Io non so se Nathan e Catherine siano bravi genitori. Non sta a me giudicare
Ma una cosa la so: chiunque decide della felicità dei propri figli. Ognuno a modo suo. C’è chi li porta al McDonald’s ogni settimana. Chi gli compra la Xbox. Chi gli mette il tablet in mano a tre anni. Chi li iscrive a mille attività per tenerli occupati. Chi li lascia crescere davanti a uno schermo.
Tutto normale.
Ma se uno decide di crescerli nel bosco, allora no. Allora è un mostro.
Non sto dicendo che Nathan e Catherine abbiano ragione. Non sto dicendo che i servizi sociali abbiano torto. Magari i bambini avevano davvero bisogno di socializzare di più. Magari dovevano andare a scuola. Magari quella vita era troppo isolata.
Non lo so. E non lo sa neanche la folla che urla.
Abbiamo trasformato una famiglia in intrattenimento. In uno show. In qualcosa da guardare, commentare, giudicare. Questo fa schifo.
La verità è che noi italiani abbiamo paura. Paura di essere scoperti. Paura che qualcuno apra la nostra porta e guardi dentro. E veda che anche noi, dentro casa, facciamo cose che non dovremmo fare.
Allora urliamo contro chi viene scoperto. Così nessuno guarda noi.
E magari poi quando ci scappa il morto, schiacciato dal clamore, tutti si girano dall’altra parte perché magari “E mica è colpa mia che ho detto – ucciditi – sei tu che eri debole.
Nathan e Catherine vivevano nel bosco. Noi viviamo nascosti dietro porte chiuse e abbassiamo le tende. Facciamo le stesse cose che giudichiamo negli altri, solo che le facciamo in privato. Al sicuro e dove nessuno ci vede.

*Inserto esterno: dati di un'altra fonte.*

-- ==== Sys2Proof/Machine/Operands.lean ====
section
/-!
DEFINITION. Operand forms: bit fields of a word (R15), byte enables (R48), little-endian bytes (R17), signed readings of
a field, and bounded arithmetic (saturating counts, two's complement).
-/
namespace Sys2Proof.Machine

/-- Field `[hi:lo]` of a word as a number (R15). -/
def fld (w : Word) (hi lo : Nat) : Nat := (w.toNat / 2 ^ lo) % 2 ^ (hi + 1 - lo)

/-- Bit `n` of a word. -/
def bit (w : Word) (n : Nat) : Bool := w.getLsbD n

/-- The mask of field `[hi:lo]`. -/
def maskOf (hi lo : Nat) : Word := BitVec.ofNat 32 ((2 ^ (hi + 1 - lo) - 1) * 2 ^ lo)

/-- `old` with the bits of `mask` taken from `new`. -/
def merge (mask old new : Word) : Word := (old &&& ~~~mask) ||| (new &&& mask)

/-- A word with field `[hi:lo]` set to `v`, cut to the field's width. -/
def setFld (w : Word) (hi lo v : Nat) : Word :=
  merge (maskOf hi lo) w (BitVec.ofNat 32 (v % 2 ^ (hi + 1 - lo) * 2 ^ lo))

/-- A word with bit `n` set to `b`. -/
def setBit (w : Word) (n : Nat) (b : Bool) : Word := setFld w n n b.toNat

/-- The bits that byte enables cover (R48): BE[n] covers bits 8n+7 to 8n. -/
def beMask (be : BitVec 4) : Word :=
  (if be.getLsbD 0 then 0x000000FF#32 else 0) ||| (if be.getLsbD 1 then 0x0000FF00#32 else 0) |||
  (if be.getLsbD 2 then 0x00FF0000#32 else 0) ||| (if be.getLsbD 3 then 0xFF000000#32 else 0)

/-- Low and high half of a 64-bit value (R49). -/
def lo32 (n : Nat) : Word := BitVec.ofNat 32 n
def hi32 (n : Nat) : Word := BitVec.ofNat 32 (n / 2 ^ 32)

/-- The 64-bit value of two halves. -/
def cat64 (hi lo : Word) : Nat := hi.toNat * 2 ^ 32 + lo.toNat

/-- `n` bytes of a number, least significant first (R17). -/
def leBytes : Nat → Nat → List Byte
  | 0, _ => []
  | n + 1, v => BitVec.ofNat 8 v :: leBytes n (v / 256)

/-- The number that bytes spell, least significant first (R17). -/
def ofLe : List Byte → Nat
  | [] => 0
  | b :: r => b.toNat + 256 * ofLe r

/-- `n` bytes of a number, most significant first (the standards' byte order, R17). -/
def beBytes (n v : Nat) : List Byte := (leBytes n v).reverse

/-- The number that bytes spell, most significant first. -/
def ofBe (l : List Byte) : Nat := ofLe l.reverse

/-- The little-endian bytes of a list of words. -/
def wordBytes (l : List Word) : List Byte := l.flatMap fun w => leBytes 4 w.toNat

/-- The words that bytes spell; a short last word is padded with 0. -/
def bytesWords : List Byte → List Word
  | a :: b :: c :: d :: r => BitVec.ofNat 32 (ofLe [a, b, c, d]) :: bytesWords r
  | [] => []
  | l => [BitVec.ofNat 32 (ofLe l)]

/-- Bytes `[off, off + n)` of a list, 0 where the list is shorter. -/
def slice (l : List Byte) (off n : Nat) : List Byte :=
  (List.range n).map fun i => l.getD (off + i) 0

/-- The signed value of the low `n` bits of `v`. -/
def sext (n v : Nat) : Int := if v % 2 ^ n < 2 ^ (n - 1) then (v % 2 ^ n : Nat) else ((v % 2 ^ n : Nat) : Int) - 2 ^ n

/-- The two's complement spelling of an integer in `n` bits. -/
def toTwos (n : Nat) (v : Int) : Nat := (v % (2 ^ n : Int)).toNat

/-- A count that stops at `m`. -/
def satInc (m v : Nat) : Nat := if v < m then v + 1 else v

/-- A sum that stops at `m`. -/
def satAdd (m v k : Nat) : Nat := if v + k ≤ m then v + k else m

/-- `a` cut to the range `[lo, hi]`. -/
def clampI (lo hi a : Int) : Int := if a < lo then lo else if hi < a then hi else a

/-- Replace element `i` of a list; a list too short stays. -/
def setAt {α : Type} (l : List α) (i : Nat) (v : α) : List α := l.set i v

/-- The numbers below `n` that satisfy `p`, in rising order. -/
def below (n : Nat) (p : Nat → Bool) : List Nat := (List.range n).filter p

end Sys2Proof.Machine
end

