/-- First page of EVR. -/
abbrev EVR_PAGE : Nat := 0x45
abbrev EVR_CTRL : Nat := 0x45004
abbrev EVR_STAT : Nat := 0x45008
abbrev EVR_EVT : Nat := 0x4500C
abbrev EVR_EVT_EN : Nat := 0x45010
abbrev EVR_OWNER : Nat := 0x45014
abbrev EVR_ERR_CNT : Nat := 0x45018
abbrev EVR_SEAL : Nat := 0x4501C
abbrev EVR_CFG : Nat := 0x45040
abbrev EVR_FILL : Nat := 0x45044
abbrev EVR_SEQ_NEXT : Nat := 0x45048
abbrev EVR_PAGE_NO : Nat := 0x4504C
abbrev EVR_OLDEST : Nat := 0x45050
abbrev EVR_LOST_CNT : Nat := 0x45054
abbrev EVR_FLUSH_CNT : Nat := 0x45058
abbrev EVR_RD_CTRL : Nat := 0x45060
abbrev EVR_RD_ARG : Nat := 0x45064
abbrev EVR_RD_STAT : Nat := 0x45068
abbrev EVR_RD_PAGE : Nat := 0x4506C
abbrev EVR_APP_CTRL : Nat := 0x45070
abbrev EVR_RD_DIG (i : Nat) : Nat := 0x45080 + 0x4 * i
abbrev EVR_APP (i : Nat) : Nat := 0x45400 + 0x4 * i
abbrev EVR_REC (i : Nat) : Nat := 0x45800 + 0x4 * i

/-- First page of RTC. -/
abbrev RTC_PAGE : Nat := 0x48
abbrev RTC_CTRL : Nat := 0x48004
abbrev RTC_STAT : Nat := 0x48008
abbrev RTC_EVT : Nat := 0x4800C
abbrev RTC_EVT_EN : Nat := 0x48010
abbrev RTC_OWNER : Nat := 0x48014
abbrev RTC_ERR_CNT : Nat := 0x48018
abbrev RTC_SEAL : Nat := 0x4801C
abbrev RTC_SUBSEC : Nat := 0x48040
abbrev RTC_TIME : Nat := 0x48044
abbrev RTC_DATE : Nat := 0x48048
abbrev RTC_SECS : Nat := 0x4804C
abbrev RTC_SET_TIME : Nat := 0x48050
abbrev RTC_SET_DATE : Nat := 0x48054
abbrev RTC_SHIFT : Nat := 0x48058
abbrev RTC_DIFF : Nat := 0x4805C
abbrev RTC_PWRON : Nat := 0x48060
abbrev RTC_ALM_CFG (i : Nat) : Nat := 0x48080 + 0x20 * i
abbrev RTC_ALM_CTRL (i : Nat) : Nat := 0x48084 + 0x20 * i
abbrev RTC_ALM_STAT (i : Nat) : Nat := 0x48088 + 0x20 * i
abbrev RTC_C0_TIME (i : Nat) : Nat := 0x4808C + 0x20 * i
abbrev RTC_C0_DATE (i : Nat) : Nat := 0x48090 + 0x20 * i
abbrev RTC_C1_TIME (i : Nat) : Nat := 0x48094 + 0x20 * i
abbrev RTC_C1_DATE (i : Nat) : Nat := 0x48098 + 0x20 * i
abbrev RTC_LAST_0 (i : Nat) : Nat := 0x4809C + 0x20 * i
abbrev RTC_LAST_1 (i : Nat) : Nat := 0x48240 + 0x4 * i
abbrev RTC_PER_CFG (i : Nat) : Nat := 0x48300 + 0x10 * i
abbrev RTC_PER_PERIOD (i : Nat) : Nat := 0x48304 + 0x10 * i
abbrev RTC_PER_REMAIN (i : Nat) : Nat := 0x48308 + 0x10 * i

/-- First page of MEM. -/
abbrev MEM_PAGE : Nat := 0x4C
abbrev MEM_CTRL : Nat := 0x4C004
abbrev MEM_STAT : Nat := 0x4C008
abbrev MEM_EVT : Nat := 0x4C00C
abbrev MEM_EVT_EN : Nat := 0x4C010
abbrev MEM_OWNER : Nat := 0x4C014
abbrev MEM_ERR_CNT : Nat := 0x4C018
abbrev MEM_SEAL : Nat := 0x4C01C
abbrev MEM_SEL : Nat := 0x4C040
abbrev MEM_B_CFG : Nat := 0x4C044
abbrev MEM_B_STAT : Nat := 0x4C048
abbrev MEM_CE_CNT : Nat := 0x4C04C
abbrev MEM_UE_CNT : Nat := 0x4C050
abbrev MEM_COLLIDE_CNT : Nat := 0x4C054
abbrev MEM_REFUSED_CNT : Nat := 0x4C058
abbrev MEM_LAST_ERR : Nat := 0x4C05C
abbrev MEM_CONF (i : Nat) : Nat := 0x4C060 + 0x4 * i
abbrev MEM_PSTATE (i : Nat) : Nat := 0x4C0A0 + 0x4 * i

/-- First page of BKG. -/
abbrev BKG_PAGE : Nat := 0x4D
abbrev BKG_CTRL : Nat := 0x4D004
abbrev BKG_STAT : Nat := 0x4D008
abbrev BKG_EVT : Nat := 0x4D00C
abbrev BKG_EVT_EN : Nat := 0x4D010
abbrev BKG_OWNER : Nat := 0x4D014
abbrev BKG_ERR_CNT : Nat := 0x4D018
abbrev BKG_SEAL : Nat := 0x4D01C
abbrev BKG_CFG : Nat := 0x4D040
abbrev BKG_RUN : Nat := 0x4D044
abbrev BKG_DEFER : Nat := 0x4D048
abbrev BKG_DEFER_CNT : Nat := 0x4D04C
abbrev BKG_SCRUB_AGE : Nat := 0x4D050
abbrev BKG_TEST_POS : Nat := 0x4D054
abbrev BKG_TEST_PASS : Nat := 0x4D058
abbrev BKG_LEAK_AGE : Nat := 0x4D05C
abbrev BKG_RES_USED : Nat := 0x4D060

/-- First page of FAULT. -/
abbrev FAULT_PAGE : Nat := 0x50
abbrev FAULT_CTRL : Nat := 0x50004
abbrev FAULT_STAT : Nat := 0x50008
abbrev FAULT_EVT : Nat := 0x5000C
abbrev FAULT_EVT_EN : Nat := 0x50010
abbrev FAULT_OWNER : Nat := 0x50014
abbrev FAULT_ERR_CNT : Nat := 0x50018
abbrev FAULT_SEAL : Nat := 0x5001C
abbrev FAULT_PLANE_FLT : Nat := 0x50040
abbrev FAULT_FIELD_FLT : Nat := 0x50044
abbrev FAULT_WARN : Nat := 0x50048
abbrev FAULT_RELAY : Nat := 0x5004C
abbrev FAULT_RESTART : Nat := 0x50050
abbrev FAULT_START : Nat := 0x50054
abbrev FAULT_LAST_AT : Nat := 0x50058
abbrev FAULT_FLT_CNT : Nat := 0x50060
abbrev FAULT_PF : Nat := 0x50064
abbrev FAULT_HOLDUP : Nat := 0x50068
abbrev FAULT_WDOG_CNT : Nat := 0x5006C
abbrev FAULT_FANS : Nat := 0x50070
abbrev FAULT_TEMP : Nat := 0x50074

Quando qualcuno viene esposto, ci eccita. Non siamo noi.
I 128 euro sul conto non sono il problema. Che tutti lo sappiano, questo è il problema. Che sia stato messo in prima pagina. Che sia diventato prova di qualcosa.
Il guardionismo. La folla che sbava. L’ipocrisia di chi urla contro il diverso mentre fa peggio, ma in segreto.
Siamo noi il problema. Noi italiani che facciamo paura.
Non abbiamo paura del male che si fa ai bambini. Abbiamo paura del diverso e questo ci rende complici di un sistema che protegge chi si nasconde bene e distrugge chi osa essere visibile.
Nathan e Catherine sono diversi. Per questo devono essere puniti.
Non hanno fatto male. Sono stati scoperti.
E noi, che facciamo male ogni giorno, continuiamo a urlare. Così nessuno guarda dalla nostra parte.